Among them are South Florida's Langerado, New Jersey's All Points West, and Denver's Mile High Fest, the latter two created by Goldenvoice/AEG Live. All but Langerado failed to survive past their second year, testament to the difficulty in getting a new festival off the ground, even for established operators.

Melvin Benn, director of the UK promoters Festival Republic (Reading and Leeds, the canceled Big Chill), described it as "gambling in its crudest form," since a promoter usually promises to deliver the goods without knowing whether people will show. The bigger companies may have even more incentive lately to pull the plug than smaller promoters, who can tolerate smaller margins and a slow build.

"I don't think the climate to lose money to build a festival is out there anymore, because most of the companies that are behind these festivals are beholden to something," says Kevin Lyman. "They're beholden to a Live Nation, to their stockholders, and it's hard to justify going out there and losing a million bucks."

This has opened the door for local promoters to launch festivals in secondary and tertiary markets that don't get the biggest acts. Music festivals' sometimes sketchy economics scare off the big boys. Bongiovanni reports this is still an area of great growth.

"There are a lot of these events, and they're quite successful, but they're not looking to sell 100,000 people," the Warped Tour founder says. "Obviously, it's easier to do 20,000. The economics work a lot easier, too."

That's good news for nebulous area upstart Liquid Sol 13. And another new festival may also be on the horizon. Paid Dues was in Mesa in 2007, and Murs considered creating a satellite festival this year but couldn't get the dates to work. This year's Paid Dues was on the Saturday before Easter. Though he could've bused the performers to and from Phoenix, doing a show the day before or after — on Good Friday or Easter — just didn't make sense.

"I'd love to revisit it, and I'm still friends with the promoter in Arizona," says rapper Murs. "It's going to take some working, but it's definitely something we've talked about."

The Phoenix area's festivals are in the hands of people who have spent their life in the industry or who understand how to build something from nothing almost overnight.

"We've seen this in the late '80s and early '90s, where festivals popped up all over the place, and then they went away because it takes a lot of cash to operate [them], and there's a growing period before you see any profits," says Andrews. "So it's an investment. It's not like a grocery store, where if bananas don't sell well, you can lower the price. You have two, three, four days for your event, and then you have to wait another year to make changes."

Andrews believes the best customer service is delivering a good show, and that will pay for itself. "It's not all about the money.
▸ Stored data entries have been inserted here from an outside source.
-- ==== Sys2Proof/Machine/Mapper.lean ====
section
/-!
DEFINITION. Sys2Proof/Machine/Mapper.lean: the mappers of chapter 4: 66B blocks and STREAM carriage (R103, R104, R106), ODU
carriage (R105), GMP and IMP (R107, R108), FlexE demultiplexing (R109, R110), and the twig host in a calendar slot (R120).
The block types other than idle are those of IEEE 802.3, and the data decision of GMP that of G.709, which the spec names and
does not write out (PRESUMED, log entry 199).
-/
namespace Sys2Proof.Machine

/-! ### Queues of bits -/

/-- Put the low `n` bits of `v` at the end of a queue. -/
def BitQ.push (q : BitQ) (n v : Nat) : BitQ := ⟨q.n + n, q.v + v % 2 ^ n * 2 ^ q.n⟩

/-- Drop the first `n` bits. -/
def BitQ.drop (q : BitQ) (n : Nat) : BitQ := ⟨q.n - n, q.v / 2 ^ n⟩

/-- The first `n` bits of a context's queue, which they leave. Bits that the queue does not hold are a free value: no rule
says what stands in them. -/
def State.pull (s : State) (c n : Nat) : Nat × State :=
  let m := s.mapSt c
  let s := s.setMapSt c { m with q := m.q.drop n }
  if n ≤ m.q.n then (m.q.v % 2 ^ n, s)
  else
    let (f, s) := s.draw
    (m.q.v % 2 ^ m.q.n + f * 2 ^ m.q.n % 2 ^ n, s)

/-- Put bits in a context's queue. -/
def State.feed (s : State) (c n v : Nat) : State :=
  let m := s.mapSt c
  s.setMapSt c { m with q := m.q.push n v }

/-! ### 66B blocks -/

/-- The idle control block: block type 0x1E with all idle characters (R104). -/
def idleW : W66 := ⟨2, 0x1E⟩

/-- The local fault ordered set. -/
def faultW : W66 := ⟨2, 0x0100004B⟩

/-- The error control block, which egress sends for a word with an invalid sync header (R106). -/
def errorW : W66 := ⟨2, 0x1E + ((List.range 8).map fun i => 0x1E * 2 ^ (8 + 7 * i)).sum⟩

/-- A start-of-packet block. -/
def W66.start (b : W66) : Bool := b.sync == 2 && [0x33, 0x66, 0x78].contains (b.data % 256)

/-- A block that ends a packet. -/
def W66.term (b : W66) : Bool := b.sync == 2 && [0x87, 0x99, 0xAA, 0xB4, 0xCC, 0xD2, 0xE1, 0xFF].contains (b.data % 256)

/-- Whether a packet is in progress after a block. -/
def W66.packet (b : W66) (inside : Bool) : Bool := b.start || (inside && !b.term)

/-! ### Rate adaptation (R104) -/

/-- The middle of an adaptation buffer of 256 blocks. -/
def adaptMid : Nat := Config.adaptMid % 256

/-- A mapper's adaptation overflows (R104, R105). -/
def State.adaptOvf (s : State) (c : Nat) : State := (s.setB MAP_ADAPT_ovf true c).report kADAPT_OVF [(3, c)]

/-- A 66B block arrives at the adaptation buffer of a context: after an overflow blocks go up to the next start of a packet;
an idle block outside a packet is deleted where the buffer is past its middle; the buffer holds 256 blocks. -/
def State.adaptIn (s : State) (c : Nat) (b : W66) : State :=
  let m := s.mapSt c
  let a := m.ad
  if a.skip && !b.start then s
  else
    let inside := a.inIn && !a.skip
    if b = idleW ∧ !inside ∧ adaptMid < a.fifo.length then s.inc MAP_ADAPT_idle_del c
    else if 256 ≤ a.fifo.length then
      (s.setMapSt c { m with ad := { a with skip := true, inIn := false } }).adaptOvf c
    else s.setMapSt c { m with ad := { a with fifo := a.fifo ++ [b], skip := false, inIn := b.packet inside } }

/-- The next block that leaves the adaptation buffer. Outside a packet, a buffer below its middle gives an inserted idle
block. An empty buffer inside a packet, where none may be inserted, gives a free value, which no rule states. -/
def State.adaptOut (s : State) (c : Nat) : W66 × State :=
  let m := s.mapSt c
  let a := m.ad
  match a.fifo with
  | b :: rest =>
    if !a.inOut && decide (a.fifo.length ≤ adaptMid) then (idleW, s.inc MAP_ADAPT_idle_ins c)
    else (b, s.setMapSt c { m with ad := { a with fifo := rest, inOut := b.packet a.inOut } })
  | [] =>
    if !a.inOut then (idleW, s.inc MAP_ADAPT_idle_ins c)
    else
      let (x, s) := s.draw
      (⟨x % 4, x / 4 % 2 ^ 64⟩, s)

/-- `n` blocks that leave the adaptation buffer. -/
def State.adaptTake (s : State) (c : Nat) : Nat → List W66 × State
  | 0 => ([], s)
  | n + 1 =>
    let (l, s) := s.adaptTake c n
    let (b, s) := s.adaptOut c
    (l ++ [b], s)

/-- Every whole 66B block of a context's queue of bits goes to its adaptation buffer; `fuel` bounds their number. -/
def State.drainBlocks (s : State) (c : Nat) : Nat → State
  | 0 => s
  | n + 1 =>
    let q := (s.mapSt c).q
    if q.n < 66 then s
    else ((s.setMapSt c { s.mapSt c with q := q.drop 66 }).adaptIn c ⟨q.v % 4, q.v / 4 % 2 ^ 64⟩).drainBlocks c n

/-! ### GMP and IMP (R107, R108) -/

/-- The kind of the server of a context; 15 for a lane group. -/
def serverKind (l : List Section) (e : Entry) : Nat :=
  match serverOf l e with | some v => v.n MAPPING_kind | none => 15

/-- The payload words that a justification control of a client governs: their width in bits and their number. A client of an
OPUCn has 952 words of 16 bytes per tributary slot, a 100GBASE-R client of a terminated ODU4 has 190 words of 80 bytes, and
the payload of a terminated ODUflex is one word of 15,232 bytes, all data (IMP). -/
def jcShape (l : List Section) (e : Entry) : Nat × Nat :=
  match e.n MAPPING_kind with
  | 4 => if serverKind l e = 2 then (640, 190) else (121856, 1)
  | 7 => (128, 952)
  | _ => (128 * e.n MAPPING_count, 952)

/-- Whether payload word `j`, from 1, of `p` words carries data under Cm. -/
def gmpData (cm p j : Nat) : Bool := decide (j * cm % p < cm)

/-- A client that is mapped into the payload of a server by justification controls. -/
def usesJc (l : List Section) (e : Entry) : Bool :=
  match e.n MAPPING_kind with
  | 2 | 3 | 7 => serverKind l e == 1
  | 4 => serverKind l e == 2 || serverKind l e == 3
  | _ => false

/-- The client's Cm: an ODUflex by IMP has none, and carries data in every word. -/
def cmOf (l : List Section) (e : Entry) (cm : Nat) : Nat := if (jcShape l e).2 = 1 then 1 else cm

/-- Show a client's Cm: in MAP_GMP of kinds 2, 3 and 7, unless it shows the C of ODU carriage (Table 4-7). -/
def State.showCm (s : State) (e : Entry) (cm : Nat) : State :=
  if carriageOf e = 2 ∨ e.n MAPPING_kind = 4 then s else s.set MAP_GMP_cm cm (e.n MAPPING_ctx)

/-- One justification control of a client that server context `c` receives, and the payload that it governs (R107, R108): a
control whose CRC fails is replaced by the previous valid one; the words that carry data are demapped. A switched ODU or a
twig host keeps its bytes, a 66B client passes its blocks on to its rate adaptation, and the bytes of a terminated ODU
reach its framer, whose frames are commands of their own. -/
def State.takeJc (s : State) (c : Nat) (x : Nat × JcIn) : State :=
  match s.mapE x.1 with
  | none => s
  | some e =>
    let k := x.1
    let j := x.2
    if e.n MAPPING_dir ≠ 0 || !usesJc s.img e || (serverOf s.img e).map (fun v => v.n MAPPING_ctx) != some c then s
    else
      let s := if j.crcOk then (s.setMapSt k { s.mapSt k with cm := j.cm, sigma := j.sigma }).showCm e j.cm
        else s.inc MAP_GMP_jc_err k
      if (e.n MAPPING_kind = 2 ∨ e.n MAPPING_kind = 3) ∧ e.b MAPPING_odu_mode then s
      else
        let (w, p) := jcShape s.img e
        let cm := cmOf s.img e (s.mapSt k).cm
        let data := (j.words.zip (List.range p)).filter fun y => gmpData cm p (y.2 + 1)
        let s := forEach data s fun s y => s.feed k w y.1
        if e.n MAPPING_kind = 4 then s.drainBlocks k ((s.mapSt k).q.n / 66) else s

/-- The payload words that a transmit client fills in one frame of its server, with the Cm and the remainder that it sends:
the whole words of its waiting bits, no more than the server has (R107, R108). The words without data are 0. -/
def State.mapClient (s : State) (e : Entry) : (Nat × Nat × Nat × List Nat) × State :=
  let c := e.n MAPPING_ctx
  let (w, p) := jcShape s.img e
  let q := (s.mapSt c).q
  let cm := cmOf s.img e (min p (q.n / w))
  let sigma := (q.n - w * cm) / 8
  let r := (List.range p).foldl (fun (a : List Nat × State) j =>
    if gmpData cm p (j + 1) then let (v, s) := a.2.pull c w; (a.1 ++ [v], s) else (a.1 ++ [0], a.2)) ([], s)
  ((c, cm, sigma, r.1), (r.2.setMapSt c { r.2.mapSt c with cm := cm, sigma := sigma }).showCm e cm)

/-! ### FlexE (R109 to R111, R120) -/

/-- The calendar slots that a client holds in a calendar of its group: 0 A, 1 B. -/
def heldSlots (g : Entry) (cal c : Nat) : List Nat :=
  (List.range 640).filter fun i => g.n (if cal = 0 then MAPPING_cal_a else MAPPING_cal_b) i == c

/-- A client of a FlexE group: kind 6, or a twig host on a kind 5 server. -/
def onFlexe (l : List Section) (e : Entry) : Bool :=
  e.n MAPPING_kind == 6 || (e.n MAPPING_kind == 7 && serverKind l e == 5)

/-- The calendar in use of a receive group, and the calendar sent of a transmit group. -/
def State.calInUse (s : State) (g : Entry) : Nat :=
  let k := s.calSt (g.n MAPPING_ctx)
  if g.n MAPPING_dir = 0 then k.rxC else k.txC

/-- Whether a client holds a slot in its group's calendar in use. -/
def State.holdsSlot (s : State) (e : Entry) : Bool :=
  match serverOf s.img e with
  | some g => !(heldSlots g (s.calInUse g) (e.n MAPPING_ctx)).isEmpty
  | none => false

/-- The alignment word of Table 4-8. -/
def twigWord : List Byte := [0xC3, 0xA5, 0x5A, 0x3C, 0x96, 0xE1, 0x1E, 0x69]

/-- A 66B block of a twig host in a calendar slot (R120): an idle block goes; a block with sync header 0b10 has the alignment
word written ahead of it. A block with an invalid header brings its eight bytes (DESIGN CHOICE, log entry 199). -/
def State.hostW (s : State) (c : Nat) (b : W66) : State :=
  if b = idleW then s
  else if b.sync = 2 then (s.feed c 64 (leNat twigWord)).feed c 64 b.data
  else s.feed c 64 b.data

/-- The 66B blocks that twig host bytes become (R120): `first` says that the block of 64 bytes holds host byte 0. An idle
block stands in the place of the alignment word, which is not sent. -/
def hostBlocks (body : Nat) (first : Bool) : List W66 :=
  (List.range 8).map fun i =>
    if first && i == 0 then idleW else ⟨if first && i == 1 then 2 else 1, body / 2 ^ (64 * i) % 2 ^ 64⟩

/-- A 66B block arrives in a calendar slot of a receive FlexE group: it goes to the client that the calendar in use names
(R109, R110). -/
def State.takeSlot (s : State) (x : Nat × Nat × W66) : State :=
  match s.mapE x.1 with
  | none => s
  | some g =>
    if g.n MAPPING_kind ≠ 5 ∨ g.n MAPPING_dir ≠ 0 then s
    else
      let c := g.n (if s.calInUse g = 0 then MAPPING_cal_a else MAPPING_cal_b) x.2.1
      match s.mapE c with
      | none => s
      | some e =>
        if e.n MAPPING_dir ≠ 0 ∨ e.n MAPPING_server ≠ x.1 then s
        else if e.n MAPPING_kind = 6 then s.adaptIn c x.2.2
        else if e.n MAPPING_kind = 7 then s.hostW c x.2.2 else s

/-! ### STREAM carriage (R103, R106) -/

/-- The words of a receive context in STREAM carriage in one grid period: 8 for each slot, word w being word w mod 8 of
member w div 8. A FlexE client that holds no slot in the calendar in use has idle blocks (R109). -/
def State.streamPeriod (s : State) (e : Entry) : List W66 × State :=
  let c := e.n MAPPING_ctx
  let n := 8 * (slotGroup s.img e).length
  if e.n MAPPING_kind = 6 ∧ !s.holdsSlot e then
    (List.replicate n idleW, s.setMapSt c { s.mapSt c with ad := {} })
  else s.adaptTake c n

/-- What the lane pipes and the calendar slots bring the mappers in a grid period, and the words of every receive context in
STREAM carriage. A twig host that holds no slot in the calendar in use has all-zero blocks (R109). -/
def State.streamPeriods (s : State) (x : GridIn) : List (Nat × List W66) × State :=
  let s := forEach x.streams s fun s p =>
    match s.mapE p.1 with
    | some e => if e.n MAPPING_kind = 4 ∧ e.n MAPPING_dir = 0 ∧ onGroup s.img e then forEach p.2 s fun s b => s.adaptIn p.1 b else s
    | none => s
  let s := forEach x.flexe s State.takeSlot
  let s := forEach ((kindOf s.img 4 0).filter fun e =>
      e.n MAPPING_dir == 0 && e.n MAPPING_kind == 7 && onFlexe s.img e && !s.holdsSlot e) s fun s e =>
    s.feed (e.n MAPPING_ctx) 512 0
  ((kindOf s.img 4 0).filter fun e => e.n MAPPING_dir == 0 && carriageOf e == 1).foldl
    (fun (a : List (Nat × List W66) × State) e =>
      let (l, s) := a.2.streamPeriod e
      (a.1 ++ [(e.n MAPPING_ctx, l)], s)) ([], s)

/-- Eight words as the body and the mapper field of a slot block (Table 4-2). -/
def wordsBlk (l : List W66) : Nat × Nat :=
  (l.foldr (fun b a => b.data % 2 ^ 64 + a * 2 ^ 64) 0, 64 * 2 ^ 41 + l.foldr (fun b a => b.sync % 4 + a * 4) 0 * 2)

/-- The eight words of a slot block as the egress mapper reads them back: a word with an invalid sync header becomes an
errored block (R106). -/
def blkWords (body mapper : Nat) : List W66 :=
  (List.range 8).map fun i =>
    let h := mapper / 2 / 2 ^ (2 * i) % 4
    if h = 1 ∨ h = 2 then ⟨h, body / 2 ^ (64 * i) % 2 ^ 64⟩ else errorW

/-! ### ODU carriage (R105) -/

/-- `c` bytes of `data` dealt across `n` members in contiguous runs of at most 69 bytes: body and mapper field. -/
def dealBytes (n c data : Nat) : List (Nat × Nat) :=
  (List.range n).map fun j =>
    let size := fun i => min 69 (c / n + b2n (decide (i < c % n)))
    let at_ := ((List.range j).map size).sum
    let d := (data / 2 ^ (8 * at_)) % 2 ^ (8 * size j)
    let ext := beNat (leBytes 5 (d / 2 ^ 512))
    (d % 2 ^ 512, size j * 2 ^ 41 + ext * 2)

/-- The bytes of a slot block in ODU carriage: how many, and the bytes. -/
def oduBytes (body mapper : Nat) : Nat × Nat :=
  let n := mapper / 2 ^ 41
  (n, (body + leNat (beBytes 5 (mapper / 2)) * 2 ^ 512) % 2 ^ (8 * n))

/-- Bytes of a tributary of `n` tributary slots in a grid period, in units of 2^-24 byte: n × 5.2409 Gbit/s (R213). -/
def nominalDue (n : Nat) : Nat := n * 6708352 * 2 ^ 24 / 100000

end Sys2Proof.Machine
end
It's all about the people on stage and having a good time. That's how [fans] come back," he says. "When you start looking at making money and cutting corners, then people don't come back."

In the end — from the hundreds of volunteers who construct and man the events to the people who gamble their savings trying to bring a good time to the crowds that hopefully turn out for a great festival — it's a team effort.

"It does take a community to support events like [MMMF]. People get behind it, or they don't exist," Largay says. "If you want to be a cool person living in a cool city, I think [you have] a responsibility to participate."